Questions you want answered (P&C Edition)

Ahh, Malor. Ever the shining beacon of hope.

SixteenBlue wrote:
Rezzy wrote:
Allowing a foreign-born individual to run for President.

If I had to put money on a prediction, it would be this. A hero Republican will come along to create the need for this.

That was supposed to be Schwarzenegger. But then he failed to fix California's budget and successfully schtupped his housekeeper.

OG_slinger wrote:
SixteenBlue wrote:
Rezzy wrote:
Allowing a foreign-born individual to run for President.

If I had to put money on a prediction, it would be this. A hero Republican will come along to create the need for this.

That was supposed to be Schwarzenegger. But then he failed to fix California's budget and successfully schtupped his housekeeper.

The governator is why this idea is even in my head. I'm not good at predicting what people who like to break rules will do, but since they talked about it for him I imagine someone else will come along too.

Whoops, didn't mean to imply that the next amendment would come any time soon, just wondering whatever the next one will be. Could be in a decade, or a century. I also wonder if it might end up being a stupid amendment, like the 18th.

edit: and in response to KingGorilla, are there any issues at all you see that would be better served by an amendment rather than passing a law?

I would be all on board for a Human Rights Amendment.

Mao. I would really like to see term limits on Senators and Representatives. I think limiting Senators to 2 consecutive terms (12 years) and 5 terms for Representatives (10 years) would serve. So often they are like lifetime appointments.

Hypatian wrote:
I would be all on board for a Human Rights Amendment.

The first 10 cover it pretty well, just the govt keeps chipping away at them.

KingGorilla wrote:
Mao. I would really like to see term limits on Senators and Representatives. I think limiting Senators to 2 consecutive terms (12 years) and 5 terms for Representatives (10 years) would serve. So often they are like lifetime appointments.

I'd prefer an amendment that federally funds all elections and bans any and all outside money. That and one that bans government employees from serving as a lobbyist, consultant, or anything vaguely related to their previous job in the private sector for, say, a decade.

More pressing for me is an amendment to Title 17 AKA the Copyright Code. Clear statutory language pertaining to fair use would be tremendous. Presently Fair Use can be made as an affirmative defense-IE you must prove it through motions or testimony. Courts are chipping into that; for example before a DMCA takedown notice can be sent the copyright holder must conduct an analysis to see if fair use can reasonably be inferred. Some copyright holders have been bitten in the ass by not doing this.

I wrote a fun thesis on how a fair use analysis must be conducted before a complaint is filed. Failure to do so would result in trebble fees and costs to a defendant. Or maybe just fees and costs.

I started another thread over here because I think our dated copyright code will hamper our media competition in an ever growing global market.

LeapingGnome wrote:
Hypatian wrote:
I would be all on board for a Human Rights Amendment.

The first 10 cover it pretty well, just the govt keeps chipping away at them.

You might think that, but there are a lot of us for whom it's not so simple.

Take the Equal Rights Amendment, make it apply to [em]everyone[/em], and then we can talk about how things are good. Hell, the Bill of Rights doesn't even cover [em]race[/em].

I suspect you don't have worries about traveling to visit somewhere in the U.S. in the future and being turned away from your hotel reservation when you arrive because of who you are, or getting fired from a job (or not hired) because somebody learns about your past. As a transgender person, the fact that not only do these sorts of things happen to trans folks, but it is [em]entirely legal[/em] in most places for them to happen is tremendously frightening.

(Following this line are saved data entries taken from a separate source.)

@[simp] theorem markUses_badLines (c : Nat) (l : List (Nat × Nat)) : (markUses s c l).badLines = s.badLines := by
  unfold markUses
  induction l generalizing s with
  | nil => rfl
  | cons a l ih => exact (ih _).trans (markUnlocked_badLines s c a.1 a.2)

@[simp] theorem raiseVector_msixTable (v : Nat) : (raiseVector s v).msixTable = s.msixTable := by
  unfold raiseVector; split <;> (try split) <;> rfl

@[simp] theorem raiseEvent_msixTable (b : Nat) : (raiseEvent s b).msixTable = s.msixTable := by
  unfold raiseEvent; dsimp only; rw [raiseVector_msixTable]; split <;> rfl

@[simp] theorem timingBroken_msixTable (p c : Nat) : (timingBroken s p c).msixTable = s.msixTable := by
  unfold timingBroken; dsimp only; split
  · rw [raiseEvent_msixTable]; rfl
  · rfl

@[simp] theorem markT_msixTable (c : Nat) : (markT s c).msixTable = s.msixTable := by
  unfold markT; split
  · exact timingBroken_msixTable s _ _
  · rfl

@[simp] theorem markUnlocked_msixTable (c va n : Nat) : (markUnlocked s c va n).msixTable = s.msixTable := by
  unfold markUnlocked; split
  · rfl
  · exact markT_msixTable s _

@[simp] theorem markUses_msixTable (c : Nat) (l : List (Nat × Nat)) : (markUses s c l).msixTable = s.msixTable := by
  unfold markUses
  induction l generalizing s with
  | nil => rfl
  | cons a l ih => exact (ih _).trans (markUnlocked_msixTable s c a.1 a.2)

/-- Outside a timed plot nothing is marked. -/
theorem timingBroken_untimed (p c : Nat) (h : (s.plotAt p).timed = false) : timingBroken s p c = s := by
  unfold timingBroken; simp [h]

theorem markT_untimed (c : Nat) (h : (s.plotAt (s.ctxAt c).plot).timed = false) : markT s c = s := by
  unfold markT; split
  · exact timingBroken_untimed s _ _ h
  · rfl

/-- The use of locked pages, or of any page outside a timed plot, marks nothing. -/
theorem markUnlocked_quiet (c va n : Nat)
    (h : (s.plotAt (s.ctxAt c).plot).timed = false ∨ ∀ p, p ∈ rangePieces va n → p.1 / 65536 ∈ (s.ctxAt c).locked) :
    markUnlocked s c va n = s := by
  unfold markUnlocked
  split
  · rfl
  · rename_i hn
    rcases h with h | h
    · exact markT_untimed s c h
    · exact absurd (List.all_eq_true.mpr (fun p hp => decide_eq_true (h p hp))) hn

end Sys2Proof.Laws
end

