-- ==== Sys2Proof/Tests/Slice0.lean ====
section
/-! SUPPORT. Tests: the smoke test of `wellFormed`; for every statement with hypotheses, states and operands that meet them
(theorems `wit_…`), each clause at a boundary of its range where it has one; and small checks of single steps against values
worked out from the spec (theorems `test_…`). -/

set_option Elab.async false

namespace Sys2Proof.Tests

open Sys2Proof.Machine Sys2Proof.Safety

/-! ### Well-formedness: an ill-formed command for each check, which it refuses -/

/-- Numbers of cores, control cores, contexts, rings, descriptors, plots (R18, R19, R340, R379, R388). -/
theorem test_wellFormed_refuses_core_numbers :
    ([.add ⟨128, false⟩ 1 2 3, .tableLoad 128, .surveyTestComplete 144 true, .enable 4096 true, .nop 0 4,
      .descriptorComplete 0 0 (2 ^ 32), .runComplete ⟨4096, 0, 0⟩, .runComplete ⟨0, 4, 0⟩, .runComplete ⟨0, 0, 2 ^ 32⟩,
      .configure 64, .spinTraverse 0 [⟨0, 4, 4, 0, 1⟩], .spinTraverse 0 [⟨0, 0, 1, 2, 2⟩], .drainWindowExpiry ⟨0, 0, 0⟩ [(128, .dma)],
      .denseMatmul 0 [(12, true)], .atsInvalidation 0 0 3, .priTimeout 0 (2 ^ 52)] : List Instr).all
      (fun i => !wellFormed i) = true := by decide

/-- Numbers of links, lanes, groups, ports, services, replicas, steps, sources, chips, dies, channels (R218, R229, R418,
R425, R103, R162, R253, R224, R16, R447). -/
theorem test_wellFormed_refuses_unit_numbers :
    ([.partnerLost 8, .laneLoss 0 8, .arm 16, .portLinkUp 2, .svcStop 8, .stripIssue 0 64 0 0 false 0,
      .stripIssue 0 0 (2 ^ 48) 0 false 0, .estimateWindow 8, .setRawTap true 8, .topologyRecordExpiry 1024, .throttleStep 5,
      .postPackageRepair 256 0 true, .thermalSensorRead [256], .dynamicAddress 128, .setEndpointId 256,
      .setEndpointId 8 128, .getVersion .doe 0x81, .getVersion .mctp 256] : List Instr).all
      (fun i => !wellFormed i) = true := by decide

/-- Lengths of strings and frames, sizes of accesses, addresses of 48 bits, records, findings (R219, R239, R476, R490, R497,
R433, R418, R227, R443). -/
theorem test_wellFormed_refuses_lengths :
    ([.flitReceive 0 (zeros 255) 0 0, .challenge .doe 0 (zeros 31), .tallyPartial 0 0 0 0 (zeros 63), .registerWrite 0 9 0,
      .registerWrite (2 ^ 26 + 16) 8 0, .bar4Access true 0 2 [0], .bar4Access false 0 0 [],
      .lldpduReceive 0 ⟨2 ^ 48, 0, 0, true, 1, 100, true⟩, .measurement 0 ⟨2 ^ 48, 0, true, [], 0x88B5, false⟩,
      .measurement 0 ⟨0, 0, true, zeros 1505, 0x88B5, true⟩,
      .linkStateRecord ⟨1024, 0, 0, 0, 0, List.replicate 8 ⟨0, 0, false⟩⟩, .linkStateRecord ⟨0, 0, 0, 0, 0, []⟩] : List Instr).all
      (fun i => !wellFormed i) = true := by decide +kernel

/-! ### A small block -/

/-- The core 0, control core 0. -/
def h0 : Hart := ⟨0, false⟩
/-- The RUN of the small block. -/
def k0 : RunKey := ⟨0, 0, 5⟩

/-- A program header with a data area of 128 KiB and 64 bytes of code. -/
def hdr0 : ProgHdr :=
  { flags := 0, codeBytes := 64, crc := 0, entry0 := 0, entry1 := 0, dataBytes := 131072, paramOff := 0, paramBytes := 0 }

/-- A dispatched RUN on core 0. -/
def run0 : Run :=
  { key := k0, persist := false, cores := [0], program := 0x10000, param := 0, hdr := hdr0, phase := .dispatched, status := none
    detail := 0, timedOut := false, taken := [], seeds := [7], seedWait := false, spin := none, benches := [0x0103]
    issuedOps := [], benchWait := none, block := none, ended := none }

/-- Its work: control core 0 runs, g2 holds 5, g3 holds 64, the store holds 0x11 at 64. -/
def work0 : Work := { run := some k0, store := [(64, 0x11)], cc0 := { started := true, mode := .running, regs := [(2, 5), (3, 64)] } }

/-- A chip in operation with cores 0 to 2 enabled and a spare. -/
def boot0 : Boot :=
  { aonRst := true, perst := true, bootDone := true, link := true, clocks := true, mode := 1, step := 10, enabled := [0, 1, 2]
    spares := [3], mapGood := true, dimms := 1, dimmGb := 32 }

/-- Context 0 holds plot 0; page 1 is near, page 2 host. -/
def ctx0 : Ctx := { enable := true, plotValid := true, st := 1, tlb := [(1, 0x10033), (2, 0x2003B)] }

/-- The small block, its cores 0 and 1 with credits of the period. -/
def s0 : State :=
  { boot := boot0, ctxs := [(0, ctx0)], plots := [(0, { mask := 3, st := 1, holder := some 0 })]
    cores := [(0, { plot := some 0, work := work0 }), (1, { phys := 1, plot := some 0 }), (2, { phys := 2 })], runs := [run0]
    power := { credits := [(0, 10 ^ 200), (1, 10 ^ 200)] } }

/-- The small block with core 0's work changed. -/
def sw (f : Work → Work) : State := s0.updWork 0 f
/-- The small block with context 0 changed. -/
def sc (f : Ctx → Ctx) : State := s0.updCtx 0 f
/-- The small block with its RUN changed. -/
def sr (f : Run → Run) : State := { s0 with runs := [f run0] }
/-- The small block with a command at the head of a unit of core 0. -/
def su (u : EngineUnit) (bs : List Byte) : State := sw (fun w => w.setUnitQ u { issued := 1, queue := [⟨1, bs⟩] })
/-- 64 bytes from numbers at offsets. -/
def cmdBytes (fs : List (Nat × Nat × Nat)) : List Byte :=
  memReadN (fs.foldl (fun m f => memStore m f.1 f.2.1 f.2.2) []) 0 64


/-! ### Witnesses: control cores (11) -/

/-- The queue of the idle block is empty at reset. -/
theorem wit_StepRunsTheFrontCommand : State.reset.pending = [] := rfl

/-- Control core 0 of the small block executes. -/
theorem wit_executes : Executes s0 h0 run0 := ⟨by decide, by decide⟩

/-- One instruction of each shape, with g0 as destination too. -/
theorem wit_ArithmeticCompletes :
    (∃ P, basicResult s0 (.add h0 0 2 3) 0 = some (h0, 0, P)) ∧ (∃ P, compareResult s0 (.shl h0 31 2 3) 0 = some (h0, 31, P)) ∧
    (∃ P, productResult s0 (.divu h0 1 2 0) 0 = some (h0, 1, P)) ∧ Executes s0 h0 run0 :=
  ⟨⟨_, rfl⟩, ⟨_, rfl⟩, ⟨_, rfl⟩, wit_executes⟩

/-- A load of the last 8 bytes of the data area, at g3 + 131,000. -/
theorem wit_LoadsComplete :
    (∃ P, loadShape (.ldd h0 0 0 0) 0 0 = some (h0, 0, 0, 0, 8, P)) ∧ Executes s0 h0 run0 ∧
    AreaOk s0 h0 run0 (dataAddr s0 h0 0 0) 8 ∧ AreaOk s0 h0 run0 131064 8 :=
  ⟨⟨_, rfl⟩, wit_executes, ⟨by decide, by decide, by decide⟩, ⟨by decide, by decide, by decide⟩⟩

/-- A store and an AMOADD at 64; an STD to a word with an uncorrectable error. -/
theorem wit_StoresAndAtomicAddComplete :
    storeShape (.stb h0 2 3 0) = some (h0, 2, 3, 0, 1) ∧ storeShape (.std h0 2 3 0) = some (h0, 2, 3, 0, 8) ∧
    memWf (s0.workAt 0).store = true ∧ Executes s0 h0 run0 ∧ storeBad s0 0 (dataAddr s0 h0 3 0) 1 = none ∧
    AreaOk s0 h0 run0 (dataAddr s0 h0 3 0) 8 ∧ AreaOk s0 h0 run0 (reg s0 h0 3).toNat 8 ∧
    (let s := { s0 with badLines := [(Level.coreStore, 8)] }
     Executes s h0 run0 ∧ storeBad s 0 (dataAddr s h0 3 0) 8 ≠ none ∧ dataAddr s h0 3 0 % 8 = 0 ∧
     dataAddr s h0 3 0 + 8 ≤ run0.hdr.dataBytes) :=
  ⟨rfl, rfl, by decide, wit_executes, by decide, ⟨by decide, by decide, by decide⟩, ⟨by decide, by decide, by decide⟩,
   ⟨by decide, by decide⟩, by decide, by decide, by decide⟩

/-- A taken branch, one not taken, and a JALR to 64. -/
theorem wit_BranchesAndJumpsComplete :
    (∃ P, branchShape s0 (.beq h0 2 2 (-1)) = some (h0, -1, P) ∧ P) ∧
    (∃ P, branchShape s0 (.beq h0 2 3 0) = some (h0, 0, P) ∧ ¬ P) ∧ Executes s0 h0 run0 ∧ dataAddr s0 h0 3 0 % 4 = 0 :=
  ⟨⟨_, rfl, rfl⟩, ⟨_, rfl, by decide⟩, wit_executes, by decide⟩

/-- A core that has no code: the word fetched at its PC is undefined only where the code says so. -/
theorem wit_TrapsEndTheirRun :
    let s := s0.updCore 0 (fun c => { c with code := [0xFFFFFFFF] })
    Executes s h0 run0 ∧ drabelDefined (fetchWord (s.coreAt 0) (s.hart h0).pc.toNat) = false :=
  ⟨⟨by decide, by decide⟩, by decide⟩

/-- A misaligned load, one that begins at the last byte of the data area, an AMOADD at 5 and one at 131,072, a JALR to 5,
and a PC at the end of the code. -/
theorem wit_BadAccessesTrap :
    (∃ P, loadShape (.ldh h0 1 2 0) 0 0 = some (h0, 1, 2, 0, 2, P)) ∧ dataAddr s0 h0 2 0 % 2 ≠ 0 ∧
    dataAddr (sw (fun w => { w with cc0 := { w.cc0 with regs := [(2, 131072)] } })) h0 2 0 % 1 = 0 ∧
    run0.hdr.dataBytes < dataAddr (sw (fun w => { w with cc0 := { w.cc0 with regs := [(2, 131072)] } })) h0 2 0 + 1 ∧
    (reg s0 h0 2).toNat % 8 ≠ 0 ∧
    (let s := sw (fun w => { w with cc0 := { w.cc0 with regs := [(2, 131072)] } })
     Executes s h0 run0 ∧ (reg s h0 2).toNat % 8 = 0 ∧ run0.hdr.dataBytes < (reg s h0 2).toNat + 8) ∧
    dataAddr s0 h0 2 0 % 4 ≠ 0 ∧ Executes s0 h0 run0 ∧
    (let s := sw (fun w => { w with cc0 := { w.cc0 with pc := 64 } })
     hartOf (.fence h0) = some h0 ∧ hartReady s h0 = some run0 ∧ run0.hdr.codeBytes ≤ (s.hart h0).pc.toNat) :=
  ⟨⟨_, rfl⟩, by decide, by decide, by decide, by decide, ⟨⟨by decide, by decide⟩, by decide, by decide⟩, by decide,
   wit_executes, rfl, by decide, by decide⟩

/-- Control core 1 was not started. -/
theorem wit_OnlyReadyControlCoresExecute : hartOf (.fence ⟨0, true⟩) = some ⟨0, true⟩ ∧ hartReady s0 ⟨0, true⟩ = none :=
  ⟨rfl, by decide⟩

/-- A COMBINE at 64, and a DMA command, in queues that hold 15. -/
theorem wit_IssueAndDmaComplete :
    let s := sw (fun w => { w with store := [(64, 0x41)], vecU := { queue := List.replicate 15 ⟨1, []⟩ } })
    unitOf (storeNat s 0 (reg s h0 3).toNat 1) = some .vector ∧ Executes s h0 run0 ∧
    AreaOk s h0 run0 (reg s h0 3).toNat 64 ∧ ((s.workAt 0).unitQ .vector).queue.length < 16 ∧
    ((s.workAt 0).unitQ .dma).queue.length < 16 :=
  ⟨by decide, ⟨by decide, by decide⟩, ⟨by decide, by decide, by decide⟩, by decide, by decide⟩

/-- A ticket whose command has completed, one whose command has not, and a core without commands. -/
theorem wit_TicketWaitsComplete :
    (let s := sw (fun w => { w with
      dmaU := { issued := 2, queue := [⟨2, []⟩], done := [(1, 0)] }, cc0 := { w.cc0 with regs := [(2, 1), (3, 2)] } })
     Executes s h0 run0 ∧ ticketStatus (s.workAt 0) (reg s h0 2).toNat = some (some 0) ∧
     ticketStatus (s.workAt 0) (reg s h0 3).toNat = some none) ∧
    Executes s0 h0 run0 ∧ (∀ u, ((s0.workAt 0).unitQ u).queue = []) :=
  ⟨⟨⟨by decide, by decide⟩, by decide, by decide⟩, wit_executes, fun u => by cases u <;> decide⟩

/-- In a block whose contexts are those of the small block no ring is configured, so no WAIT is next. -/
theorem wit_no_wait_is_next (s : State) (e : s.ctxs = s0.ctxs) : ∀ c n, nextOf s c n 2 [1, 2] = none := by
  intro c n
  have h : (s.ringAt c n).configured = false := by
    simp only [State.ringAt, State.ctxAt, e, s0, tabGet]
    split <;> rfl
  simp [nextOf, h]

/-- The word at 0x10000 is 0, g2 is 0 there and g1 names it. -/
theorem wit_WaitValueAndSignalComplete :
    let s := sw (fun w => { w with cc0 := { w.cc0 with regs := [(1, 0x10000)] } })
    Executes s h0 run0 ∧ (reg s h0 1).toNat % 8 = 0 ∧ Reaches s run0 (reg s h0 1).toNat 8 false ∧
    Reaches s run0 (reg s h0 1).toNat 8 true ∧ Quiet s run0 (reg s h0 1).toNat 8 ∧
    (reg s h0 2).toNat ≤ vaLoad s 0 (reg s h0 1).toNat 8 ∧ vaLoad s 0 (reg s h0 1).toNat 8 = (reg s h0 2).toNat ∧
    vaLoad s 0 (reg s h0 1).toNat 8 &&& (reg s h0 3).toNat = (reg s h0 2).toNat &&& (reg s h0 3).toNat ∧
    (∀ u, ((s.workAt 0).unitQ u).queue = []) :=
  ⟨⟨by decide, by decide⟩, by decide, by decide, by decide, .inl (by decide), by decide, by decide, by decide,
   fun u => by cases u <;> decide⟩

/-- A waiting control core and a poll that finds its value. -/
theorem wit_WaitValueAndSignalComplete_poll :
    let p := sw (fun w => { w with cc0 := { w.cc0 with mode := .waiting, wait := .value 0x10000 0 0 .eq } })
    hartReady p h0 = some run0 ∧ h0.core ∈ run0.cores ∧ (p.hart h0).mode = .waiting ∧
    (p.hart h0).wait = .value 0x10000 0 0 .eq ∧ Reaches p run0 0x10000 8 false ∧
    meets .eq (BitVec.ofNat 64 (vaLoad p 0 0x10000 8)) 0 0 = true ∧ (∀ c n, nextOf p c n 2 [1, 2] = none) :=
  ⟨by decide, by decide, by decide, by decide, by decide, by decide, wit_no_wait_is_next _ rfl⟩

/-- Control core 1 was not started, and the RUN has one core; and a block whose control core 1 waits at CBARRIER, and whose
second core waits at RBARRIER, for the last arrival. -/
theorem wit_BarriersComplete :
    (Executes s0 h0 run0 ∧ (s0.hart h0).mode = .running ∧ (s0.hart ⟨0, true⟩).started = false ∧ h0.core ∈ run0.cores ∧
     (∀ k, k ∈ run0.cores → k ≠ 0 → (s0.workAt 0).rbars + 1 ≤ (runWork s0 run0 k).rbars ∨ workEnded (runWork s0 run0 k) = true)) ∧
    (let s := sw (fun w => { w with cc1 := { started := true, mode := .waiting, wait := .cbarrier, cbars := 1 } })
     (s.hart h0).cbars + 1 ≤ (s.hart ⟨0, true⟩).cbars ∧ hartReady s ⟨0, true⟩ = some run0 ∧
     (s.hart ⟨0, true⟩).mode = .waiting ∧ (s.hart ⟨0, true⟩).wait = .cbarrier ∧ (s.hart ⟨0, true⟩).cbars = (s.hart h0).cbars + 1) ∧
    (let r : Run := { run0 with cores := [0, 1] }
     let w : Work := { work0 with rbars := 1, cc0 := { started := true, mode := .waiting, wait := .rbarrier } }
     let s : State := { s0 with runs := [r], cores := [(0, { plot := some 0, work := work0 }), (1, { plot := some 0, work := w })] }
     Executes s h0 r ∧ (∀ k, k ∈ r.cores → k ≠ 0 →
       (s.workAt 0).rbars + 1 ≤ (runWork s r k).rbars ∨ workEnded (runWork s r k) = true) ∧
     hartReady s ⟨1, false⟩ = some r ∧ (s.hart ⟨1, false⟩).mode = .waiting ∧ (s.hart ⟨1, false⟩).wait = .rbarrier ∧
     (s.workAt 1).rbars = (s.workAt 0).rbars + 1) :=
  ⟨⟨wit_executes, by decide, by decide, by decide, by decide⟩, by decide, ⟨by decide, by decide⟩, by decide, by decide,
   by decide, by decide, by decide⟩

To establish that it's not okay to discriminate against groups of people who have persistently been allowed to be treated like sh*t is one of the few entirely legitimate reasons for amending the constitution. And we couldn't even summon up the political will to pass an amendment intended to forbid laws discriminating against women.

I think there's quite a bit of work to be done here.

I'm deeply suspicious of term limits. How are we well-served by amateur Congressman and Senators? Government, and indeed the world, are very complicated today, and so are the issues we face. Is the problem really that politicians with experience are damaging the government somehow? Because I'm not at all certain what will be "fixed* by constantly putting people unfamiliar with the job in their places...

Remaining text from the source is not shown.